**PROBLEM TO SOLVE:** Where in the entries below does "cycles" appear? Copy every line that has it.

**LISTED ENTRIES:**
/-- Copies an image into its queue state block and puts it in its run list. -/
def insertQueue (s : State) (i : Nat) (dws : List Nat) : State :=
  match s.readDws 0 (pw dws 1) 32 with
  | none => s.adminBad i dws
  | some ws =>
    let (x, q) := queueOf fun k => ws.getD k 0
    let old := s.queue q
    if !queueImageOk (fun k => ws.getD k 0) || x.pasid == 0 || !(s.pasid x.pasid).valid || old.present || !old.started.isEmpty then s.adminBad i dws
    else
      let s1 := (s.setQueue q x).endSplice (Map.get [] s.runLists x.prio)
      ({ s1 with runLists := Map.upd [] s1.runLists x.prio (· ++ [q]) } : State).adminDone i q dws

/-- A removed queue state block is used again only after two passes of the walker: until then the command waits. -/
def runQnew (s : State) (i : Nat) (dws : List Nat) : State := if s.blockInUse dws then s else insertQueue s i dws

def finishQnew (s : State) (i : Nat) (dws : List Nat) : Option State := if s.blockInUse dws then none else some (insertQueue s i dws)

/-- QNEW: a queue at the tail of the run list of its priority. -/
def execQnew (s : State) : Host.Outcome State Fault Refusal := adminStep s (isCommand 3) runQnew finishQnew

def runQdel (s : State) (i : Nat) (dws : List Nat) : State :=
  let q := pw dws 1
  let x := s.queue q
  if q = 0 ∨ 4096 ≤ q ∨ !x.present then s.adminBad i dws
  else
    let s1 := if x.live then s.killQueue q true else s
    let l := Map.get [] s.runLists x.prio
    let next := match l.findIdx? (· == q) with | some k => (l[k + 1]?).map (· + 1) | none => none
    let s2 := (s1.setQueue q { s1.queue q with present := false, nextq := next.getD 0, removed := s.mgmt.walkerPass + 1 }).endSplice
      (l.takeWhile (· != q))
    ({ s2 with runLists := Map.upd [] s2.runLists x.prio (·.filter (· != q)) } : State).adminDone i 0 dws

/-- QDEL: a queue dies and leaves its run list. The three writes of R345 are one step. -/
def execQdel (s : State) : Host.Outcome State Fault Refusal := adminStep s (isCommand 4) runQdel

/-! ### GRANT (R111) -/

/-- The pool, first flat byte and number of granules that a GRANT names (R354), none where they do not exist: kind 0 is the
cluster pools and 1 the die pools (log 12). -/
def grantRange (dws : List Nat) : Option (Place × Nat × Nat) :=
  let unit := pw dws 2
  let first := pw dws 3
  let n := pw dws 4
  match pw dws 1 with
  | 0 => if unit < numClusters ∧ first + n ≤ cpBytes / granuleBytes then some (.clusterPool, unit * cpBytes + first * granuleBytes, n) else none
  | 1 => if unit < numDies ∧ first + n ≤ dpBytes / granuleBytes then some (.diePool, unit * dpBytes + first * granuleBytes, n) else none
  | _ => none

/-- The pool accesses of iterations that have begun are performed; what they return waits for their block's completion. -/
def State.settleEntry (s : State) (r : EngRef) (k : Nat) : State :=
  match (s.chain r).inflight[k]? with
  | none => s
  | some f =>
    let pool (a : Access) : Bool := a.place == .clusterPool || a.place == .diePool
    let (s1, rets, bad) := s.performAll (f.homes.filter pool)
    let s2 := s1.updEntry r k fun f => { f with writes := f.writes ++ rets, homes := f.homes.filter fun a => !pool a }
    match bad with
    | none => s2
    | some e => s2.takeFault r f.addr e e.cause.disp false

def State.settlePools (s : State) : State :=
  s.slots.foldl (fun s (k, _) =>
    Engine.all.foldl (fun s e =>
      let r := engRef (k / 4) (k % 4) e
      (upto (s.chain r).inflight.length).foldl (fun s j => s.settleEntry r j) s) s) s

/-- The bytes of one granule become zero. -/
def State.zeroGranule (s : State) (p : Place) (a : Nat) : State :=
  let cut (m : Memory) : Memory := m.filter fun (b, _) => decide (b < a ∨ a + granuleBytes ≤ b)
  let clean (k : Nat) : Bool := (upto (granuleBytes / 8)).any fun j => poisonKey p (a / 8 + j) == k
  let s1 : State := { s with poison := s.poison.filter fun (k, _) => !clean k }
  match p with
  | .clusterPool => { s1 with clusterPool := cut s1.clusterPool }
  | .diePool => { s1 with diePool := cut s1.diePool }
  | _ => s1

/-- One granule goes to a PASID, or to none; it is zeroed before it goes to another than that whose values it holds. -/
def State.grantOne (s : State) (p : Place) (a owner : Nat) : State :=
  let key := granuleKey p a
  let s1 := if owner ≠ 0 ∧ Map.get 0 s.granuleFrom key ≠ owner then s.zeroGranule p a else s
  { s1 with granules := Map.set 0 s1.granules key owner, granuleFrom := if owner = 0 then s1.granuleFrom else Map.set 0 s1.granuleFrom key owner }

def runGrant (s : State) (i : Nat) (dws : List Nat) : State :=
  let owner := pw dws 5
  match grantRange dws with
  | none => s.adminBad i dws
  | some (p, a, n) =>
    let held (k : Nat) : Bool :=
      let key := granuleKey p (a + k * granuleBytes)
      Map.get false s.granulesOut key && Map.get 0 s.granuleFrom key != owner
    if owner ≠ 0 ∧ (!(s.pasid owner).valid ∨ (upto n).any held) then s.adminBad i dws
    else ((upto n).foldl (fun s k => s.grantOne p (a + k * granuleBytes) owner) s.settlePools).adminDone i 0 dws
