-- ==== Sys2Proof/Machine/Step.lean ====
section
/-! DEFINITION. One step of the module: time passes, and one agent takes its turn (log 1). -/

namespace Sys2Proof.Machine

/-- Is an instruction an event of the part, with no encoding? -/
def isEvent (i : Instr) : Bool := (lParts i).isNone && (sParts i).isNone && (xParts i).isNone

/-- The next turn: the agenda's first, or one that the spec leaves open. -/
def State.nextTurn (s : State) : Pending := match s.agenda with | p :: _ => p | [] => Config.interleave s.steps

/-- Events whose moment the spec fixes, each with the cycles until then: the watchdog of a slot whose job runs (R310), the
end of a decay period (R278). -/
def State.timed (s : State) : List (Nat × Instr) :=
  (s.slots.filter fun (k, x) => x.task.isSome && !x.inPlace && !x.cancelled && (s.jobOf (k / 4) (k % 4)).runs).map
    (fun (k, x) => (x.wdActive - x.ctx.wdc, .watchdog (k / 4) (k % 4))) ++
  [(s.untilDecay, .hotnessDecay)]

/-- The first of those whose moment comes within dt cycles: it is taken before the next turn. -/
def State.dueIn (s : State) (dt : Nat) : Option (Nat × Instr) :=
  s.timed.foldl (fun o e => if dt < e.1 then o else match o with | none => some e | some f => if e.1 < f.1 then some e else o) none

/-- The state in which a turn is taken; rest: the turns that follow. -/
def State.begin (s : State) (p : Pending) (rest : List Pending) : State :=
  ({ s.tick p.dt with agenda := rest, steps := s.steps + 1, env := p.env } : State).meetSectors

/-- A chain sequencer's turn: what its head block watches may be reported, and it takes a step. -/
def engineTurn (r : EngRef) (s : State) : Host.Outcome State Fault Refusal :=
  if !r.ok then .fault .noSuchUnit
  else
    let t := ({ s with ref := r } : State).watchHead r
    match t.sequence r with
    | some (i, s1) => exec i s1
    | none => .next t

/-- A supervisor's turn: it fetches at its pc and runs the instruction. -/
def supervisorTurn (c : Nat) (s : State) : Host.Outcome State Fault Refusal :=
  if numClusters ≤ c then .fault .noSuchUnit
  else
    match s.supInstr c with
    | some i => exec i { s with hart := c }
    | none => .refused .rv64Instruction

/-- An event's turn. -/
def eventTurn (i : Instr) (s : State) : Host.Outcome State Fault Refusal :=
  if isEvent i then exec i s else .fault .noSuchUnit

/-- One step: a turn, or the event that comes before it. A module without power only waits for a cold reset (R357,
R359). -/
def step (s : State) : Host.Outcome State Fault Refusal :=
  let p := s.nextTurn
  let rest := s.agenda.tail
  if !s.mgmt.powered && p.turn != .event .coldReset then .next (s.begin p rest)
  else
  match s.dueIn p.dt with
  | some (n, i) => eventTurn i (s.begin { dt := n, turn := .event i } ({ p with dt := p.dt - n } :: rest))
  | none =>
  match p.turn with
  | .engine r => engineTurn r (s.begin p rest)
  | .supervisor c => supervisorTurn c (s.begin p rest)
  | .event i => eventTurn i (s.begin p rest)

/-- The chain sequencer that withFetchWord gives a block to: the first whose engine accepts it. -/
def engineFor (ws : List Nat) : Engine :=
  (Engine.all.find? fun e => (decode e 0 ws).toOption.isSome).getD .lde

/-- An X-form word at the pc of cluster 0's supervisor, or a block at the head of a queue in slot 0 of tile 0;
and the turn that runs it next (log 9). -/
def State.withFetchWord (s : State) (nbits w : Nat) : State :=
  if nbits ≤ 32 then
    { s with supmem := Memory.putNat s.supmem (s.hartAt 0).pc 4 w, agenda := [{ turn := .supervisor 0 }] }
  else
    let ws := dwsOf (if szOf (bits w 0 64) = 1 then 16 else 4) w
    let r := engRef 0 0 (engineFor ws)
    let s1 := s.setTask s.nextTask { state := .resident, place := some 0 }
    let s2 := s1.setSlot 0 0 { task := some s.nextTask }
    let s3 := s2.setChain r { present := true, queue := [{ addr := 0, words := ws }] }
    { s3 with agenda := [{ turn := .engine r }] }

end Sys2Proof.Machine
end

**RESPONSE AREA:**
/-- Events whose moment the spec fixes, each with the cycles until then: the watchdog of a slot whose job runs (R310), the
/-- The first of those whose moment comes within dt cycles: it is taken before the next turn. -/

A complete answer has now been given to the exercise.